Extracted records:
───

-- ==== Sys2Proof/Laws/Shapes.lean ====
section
/-! SUPPORT. What each shared operation may change of the state: the queues, the selection and the synthesizer, the
candidates, the framers and the stores. -/

namespace Sys2Proof.Machine

/-! ### The four reaches of an operation -/

/-- Only the event queues may differ. -/
def Reports (s t : State) : Prop :=
  t = { s with linkA := t.linkA, linkB := t.linkB } ∧ Heard s.linkA t.linkA ∧ Heard s.linkB t.linkB

/-- The selector, the synthesizer and the event queues may differ. -/
def Steers (s t : State) : Prop :=
  t = { s with sel := t.sel, synth := t.synth, linkA := t.linkA, linkB := t.linkB }
    ∧ Heard s.linkA t.linkA ∧ Heard s.linkB t.linkB

/-- The candidates may differ too. -/
def Grades (s t : State) : Prop :=
  t = { s with cands := t.cands, sel := t.sel, synth := t.synth, linkA := t.linkA, linkB := t.linkB }
    ∧ Heard s.linkA t.linkA ∧ Heard s.linkB t.linkB

/-- The framers and the stores may differ too. -/
def Works (s t : State) : Prop :=
  t = { s with framers := t.framers, stores := t.stores, cands := t.cands, sel := t.sel, synth := t.synth
               linkA := t.linkA, linkB := t.linkB }
    ∧ Heard s.linkA t.linkA ∧ Heard s.linkB t.linkB

theorem Reports.steers {s t : State} (h : Reports s t) : Steers s t := ⟨by rw [h.1], h.2⟩
theorem Steers.grades {s t : State} (h : Steers s t) : Grades s t := ⟨by rw [h.1], h.2⟩
theorem Grades.works {s t : State} (h : Grades s t) : Works s t := ⟨by rw [h.1], h.2⟩
theorem Reports.grades {s t : State} (h : Reports s t) : Grades s t := h.steers.grades
theorem Steers.works {s t : State} (h : Steers s t) : Works s t := h.grades.works
theorem Reports.works {s t : State} (h : Reports s t) : Works s t := h.grades.works

theorem Reports.refl (s : State) : Reports s s := ⟨rfl, Heard.refl _, Heard.refl _⟩
theorem Steers.refl (s : State) : Steers s s := (Reports.refl s).steers
theorem Grades.refl (s : State) : Grades s s := (Steers.refl s).grades
theorem Works.refl (s : State) : Works s s := (Grades.refl s).works

theorem Reports.trans {s t u : State} (h : Reports s t) (g : Reports t u) : Reports s u := by
  refine ⟨?_, h.2.1.trans g.2.1, h.2.2.trans g.2.2⟩
  rw [g.1, h.1]

theorem Steers.trans {s t u : State} (h : Steers s t) (g : Steers t u) : Steers s u := by
  refine ⟨?_, h.2.1.trans g.2.1, h.2.2.trans g.2.2⟩
  rw [g.1, h.1]

theorem Grades.trans {s t u : State} (h : Grades s t) (g : Grades t u) : Grades s u := by
  refine ⟨?_, h.2.1.trans g.2.1, h.2.2.trans g.2.2⟩
  rw [g.1, h.1]

theorem Works.trans {s t u : State} (h : Works s t) (g : Works t u) : Works s u := by
  refine ⟨?_, h.2.1.trans g.2.1, h.2.2.trans g.2.2⟩
  rw [g.1, h.1]

/-! ### The named writes -/

theorem setSel_steers (s : State) (x : Selector) : Steers s (s.setSel x) := ⟨rfl, Heard.refl _, Heard.refl _⟩
theorem setSynth_steers (s : State) (x : Synth) : Steers s (s.setSynth x) := ⟨rfl, Heard.refl _, Heard.refl _⟩
theorem setCand_grades (s : State) (c : Cand) (x : Runtime) : Grades s (s.setCand c x) :=
  ⟨rfl, Heard.refl _, Heard.refl _⟩
theorem setFramer_works (s : State) (t : Trunk) (x : Framer) : Works s (s.setFramer t x) :=
  ⟨rfl, Heard.refl _, Heard.refl _⟩
theorem setStore_works (s : State) (t : Trunk) (x : Store) : Works s (s.setStore t x) :=
  ⟨rfl, Heard.refl _, Heard.refl _⟩

theorem raise_reports (kind : EventKind) (subject : Subject) (detail : Word16) (s : State) :
    Reports s (raise kind subject detail s) := ⟨rfl, offer_heard .., offer_heard ..⟩

/-- A fold of steps of one reach has that reach. -/
theorem foldl_reach {α : Type} (r : State → State → Prop) (refl : ∀ s, r s s)
    (trans : ∀ {s t u}, r s t → r t u → r s u) (f : State → α → State) (step : ∀ s x, r s (f s x)) (xs : List α)
    (s : State) : r s (xs.foldl f s) :=
  foldl_keeps (fun t => r s t) f xs s (refl s) fun t x h => trans h (step t x)

theorem forCands_grades (f : Cand → State → State) (h : ∀ c s, Grades s (f c s)) (s : State) :
    Grades s (forCands f s) :=
  foldl_reach Grades Grades.refl Grades.trans _ (fun s c => h c s) _ s

/-! ### The synthesizer and the selector -/

theorem recomputeQl_steers (s : State) : Steers s (recomputeQl s) := setSynth_steers ..

theorem enterSynth_steers (new : SynthState) (s : State) : Steers s (enterSynth new s) := by
  unfold enterSynth
  refine Steers.trans ?_ (recomputeQl_steers _)
  split
  · exact setSynth_steers ..
  · exact (setSynth_steers ..).trans (raise_reports ..).steers

theorem acquireSelection_steers (s : State) : Steers s (acquireSelection s) :=
  (setSynth_steers ..).trans (enterSynth_steers ..)

theorem loseSelection_steers (s : State) : Steers s (loseSelection s) := by
  unfold loseSelection
  split
  · exact Steers.refl s
  · exact Steers.refl s
  · exact (setSynth_steers ..).trans (enterSynth_steers ..)
  · exact (setSynth_steers ..).trans (enterSynth_steers ..)

theorem followSelection_steers (s : State) : Steers s (followSelection s) := by
  unfold followSelection
  split
  · exact acquireSelection_steers s
  · exact loseSelection_steers s

theorem select_steers (reason : Nat) (subject : Subject) (new : Option Cand) (s : State) :
    Steers s (select reason subject new s) := by
  unfold select
  dsimp only
  split
  · exact Steers.refl s
  · exact (setSel_steers ..).trans ((raise_reports ..).steers.trans (followSelection_steers _))

theorem dropForcedIf_steers (p : Cand → Bool) (cause : DropCause) (s : State) :
    Steers s (dropForcedIf p cause s) := by
  unfold dropForcedIf
  split
  · exact (setSel_steers ..).trans (raise_reports ..).steers
  · exact Steers.refl s

theorem dropManualIf_steers (p : Cand → Bool) (cause : DropCause) (s : State) :
    Steers s (dropManualIf p cause s) := by
  unfold dropManualIf
  split
  · exact (setSel_steers ..).trans (raise_reports ..).steers
  · exact Steers.refl s

/-- An evaluation acts on the selector, the synthesizer and the queues (R106, R108). -/
theorem evaluate_steers (why : EvalCause) (ret : Option Cand) (s : State) : Steers s (evaluate why ret s) :=
  (dropManualIf_steers ..).trans (select_steers ..)

/-! ### Qualification and the monitors -/

theorem setLoop_grades (c : Cand) (v : Bool) (s : State) : Grades s (setLoop c v s) := setCand_grades ..

theorem setClass_grades (c : Cand) (new : Fin 8) (s : State) : Grades s (setClass c new s) := by
  unfold setClass
  dsimp only
  split
  · exact Grades.refl s
  · exact (setCand_grades ..).trans (raise_reports ..).grades

theorem tellLoss_grades (c : Cand) (s : State) : Grades s (tellLoss c s) := by
  unfold tellLoss
  split
  · exact Grades.refl s
  · exact (setCand_grades ..).trans (raise_reports ..).grades

theorem grade_grades (c : Cand) (s : State) : Grades s (grade c s) := by
  unfold grade
  split
  · exact (setLoop_grades ..).trans (setClass_grades ..)
  · split
    · dsimp only
      refine Grades.trans ?_ (setClass_grades ..)
      split
      · exact setLoop_grades ..
      · exact (setLoop_grades ..).trans (raise_reports ..).grades
    · exact (setLoop_grades ..).trans (setClass_grades ..)

theorem gradeCandidate_grades (c : Cand) (s : State) : Grades s (gradeCandidate c s) := by
  unfold gradeCandidate
  split
  · exact (tellLoss_grades ..).trans (grade_grades ..)
  · exact Grades.refl s

theorem classEvaluation_grades (s : State) : Grades s (classEvaluation s) :=
  (forCands_grades _ gradeCandidate_grades s).trans (evaluate_steers ..).grades

theorem loseClass_grades (c : Cand) (s : State) : Grades s (loseClass c s) := by
  unfold loseClass
  dsimp only
  split
  · exact setCand_grades ..
  · exact setClass_grades ..

theorem loseActivity_grades (c : Cand) (s : State) : Grades s (loseActivity c s) := by
  unfold loseActivity
  have h := (setLoop_grades c false s).trans (loseClass_grades c _)
  dsimp only
  split
  · exact h.trans (evaluate_steers ..).grades
  · exact h

theorem goInactive_grades (c : Cand) (s : State) : Grades s (goInactive c s) := by
  unfold goInactive
  dsimp only
  split
  · exact (setCand_grades ..).trans ((raise_reports ..).grades.trans (loseActivity_grades ..))
  · exact Grades.refl s

/-- Telling the monitors of a trunk of a loss of alignment acts on candidates, selection, synthesizer and queues (R17). -/
theorem tellMonitors_grades (t : Trunk) (s : State) : Grades s (tellMonitors t s) :=
  forCands_grades _ (fun c s => by
    split
    · exact goInactive_grades ..
    · exact Grades.refl s) s

theorem takeMarker_grades (c : Cand) (stamp : Tick) (s : State) : Grades s (takeMarker c stamp s) := by
  unfold takeMarker
  dsimp only
  split
  · exact Grades.refl s
  · exact (setCand_grades ..).trans (raise_reports ..).grades
  all_goals exact setCand_grades ..

theorem raiseMarker_grades (src : Source) (stamp : Tick) (s : State) : Grades s (raiseMarker src stamp s) :=
  forCands_grades _ (fun c s => by
    split
    · exact takeMarker_grades ..
    · exact Grades.refl s) s

theorem endWindow_grades (c : Cand) (s : State) : Grades s (endWindow c s) := by
  unfold endWindow
  split
  · dsimp only
    split
    · exact setCand_grades ..
    · exact (setCand_grades ..).trans (raise_reports ..).grades
  · exact Grades.refl s

theorem restartCandidate_grades (enabled : Bool) (c : Cand) (s : State) : Grades s (restartCandidate enabled c s) :=
  (setCand_grades ..).trans (raise_reports ..).grades

theorem resetCandidate_grades (old new : CandConfig) (c : Cand) (s : State) :
    Grades s (resetCandidate old new c s) := by
  unfold resetCandidate
  split
  · exact Grades.refl s
  · refine Grades.trans ?_ (restartCandidate_grades ..)
    split
    · exact Grades.refl s
    · exact tellLoss_grades ..

theorem countWaitsAt_grades (e : Epoch) (s : State) : Grades s (countWaitsAt e s) :=
  forCands_grades _ (fun _ _ => setCand_grades ..) s

theorem countWaits_grades (s : State) : Grades s (countWaits s) := countWaitsAt_grades ..

/-- WAIT_END acts on the waits of the candidates alone (R121). -/
theorem endWait_grades (c : Cand) (s : State) : Grades s (endWait c s) := by
  unfold endWait
  split
  · exact countWaitsAt_grades ..
  · exact Grades.refl s

theorem takeTimeout_grades (c : Cand) (s : State) : Grades s (takeTimeout c s) := by
  unfold takeTimeout
  have h := setCand_grades s c { s.cands[c] with lockFail := true }
  dsimp only
  split
  · exact h
  · refine Grades.trans ?_ (evaluate_steers ..).grades
    split
    · exact h.trans (setCand_grades ..)
    · exact h

theorem takeHandedTimeout_grades (s : State) : Grades s (takeHandedTimeout s) := by
  unfold takeHandedTimeout
  split
  · exact Grades.refl s
  · exact (setSel_steers ..).grades.trans (takeTimeout_grades ..)

theorem timeOut_steers (c : Cand) (s : State) : Steers s (timeOut c s) := by
  have h := raise_reports .acquireTimeout (.candidate c) (BitVec.ofNat 16 (bump 65535 s.synth.timeoutCount)) s
  exact ⟨rfl, h.2⟩

theorem countAcquire_grades (c : Cand) (s : State) : Grades s (countAcquire c s) := by
  unfold countAcquire
  dsimp only
  generalize (if s.synth.lastD.natAbs ≤ 4 then bump 8 s.synth.lockCount else 0) = lock
  split
  · exact (setSynth_steers ..).grades.trans ((setSynth_steers ..).grades.trans
      ((enterSynth_steers ..).grades.trans (setCand_grades ..)))
  · split
    · exact (setSynth_steers ..).grades.trans (timeOut_steers ..).grades
    · exact (setSynth_steers ..).grades

theorem countLocked_steers (c : Cand) (s : State) : Steers s (countLocked c s) := by
  unfold countLocked
  dsimp only
  generalize (if 32 < s.synth.lastD.natAbs then bump 2 s.synth.lossCount else 0) = loss
  split
  · exact (setSynth_steers ..).trans (enterSynth_steers ..)
  · unfold recordHistory
    dsimp only
    split
    · exact (setSynth_steers ..).trans ((setSynth_steers ..).trans (raise_reports ..).steers)
    · exact (setSynth_steers ..).trans (setSynth_steers ..)

theorem phaseSample_grades (s : State) : Grades s (phaseSample s) := by
  unfold phaseSample
  split
  · exact Grades.refl s
  · split
    · exact Grades.refl s
    · dsimp only
      split
      · exact Grades.trans (setSynth_steers s _).grades (countAcquire_grades ..)
      · exact Grades.trans (setSynth_steers s _).grades (countLocked_steers ..).grades
      · exact Grades.refl s
      · exact Grades.refl s

/-! ### The stores and the framers -/

theorem slip_works (t : Trunk) (kind : SlipKind) (held : Nat) (s : State) : Works s (slip t kind held s) := by
  unfold slip
  have h : ∀ x d, Works s (raise .slip (.trunk t) d (s.setStore t x)) := fun x d =>
    (setStore_works ..).trans (raise_reports ..).works
  dsimp only
  split
  · exact (h ..).trans (raise_reports ..).works
  · exact h ..

/-- A completed frame record acts on its store and the queues (R23, R24, R25). -/
theorem storeArrival_works (t : Trunk) (r : FrameRecord) (s : State) : Works s (storeArrival t r s) := by
  unfold storeArrival
  dsimp only
  split
  · exact Works.refl s
  · exact setStore_works ..
  · split
    · exact setStore_works ..
    · exact (setStore_works ..).trans (slip_works ..)

theorem raiseAlarmFrom_reports (t : Trunk) (before : Nat) (s : State) : Reports s (raiseAlarmFrom t before s) := by
  unfold raiseAlarmFrom
  dsimp only
  split
  · exact Reports.refl s
  · exact raise_reports ..

/-- Leaving alignment acts on the framer, its store, its candidates, the selection and the queues (R17). -/
theorem leaveAligned_works (t : Trunk) (new : FramerState) (before : Option Nat) (s : State) :
    Works s (leaveAligned t new before s) := by
  unfold leaveAligned
  have h : ∀ x, Works s (raiseTrunkState t s.framers[t].state new
      ((tellMonitors t (s.setStore t s.stores[t].flush)).setFramer t x)) := fun x =>
    (setStore_works ..).trans ((tellMonitors_grades ..).works.trans ((setFramer_works ..).trans (raise_reports ..).works))
  dsimp only
  split
  · exact (h _).trans (raiseAlarmFrom_reports ..).works
  · exact h _

theorem completeFrame_works (t : Trunk) (a : Alignment) (octets : List Octet) (before : Nat) (s : State) :
    Works s (completeFrame t a octets before s) := by
  unfold completeFrame
  have h : ∀ x r F, Works s (recomputeQl ((storeArrival t r (s.setStore t x)).setFramer t F)) := fun x r F =>
    (setStore_works ..).trans ((storeArrival_works ..).trans ((setFramer_works ..).trans (recomputeQl_steers _).works))
  dsimp only
  split
  · exact (h ..).trans (leaveAligned_works ..)
  · exact (h ..).trans (raiseAlarmFrom_reports ..).works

───

Go through the data above and copy each line in which "Prop" appears.

Response box —
def Reports (s t : State) : Prop :=
def Steers (s t : State) : Prop :=
def Grades (s t : State) : Prop :=
def Works (s t : State) : Prop :=
theorem foldl_reach {α : Type} (r : State → State → Prop) (refl : ∀ s, r s s)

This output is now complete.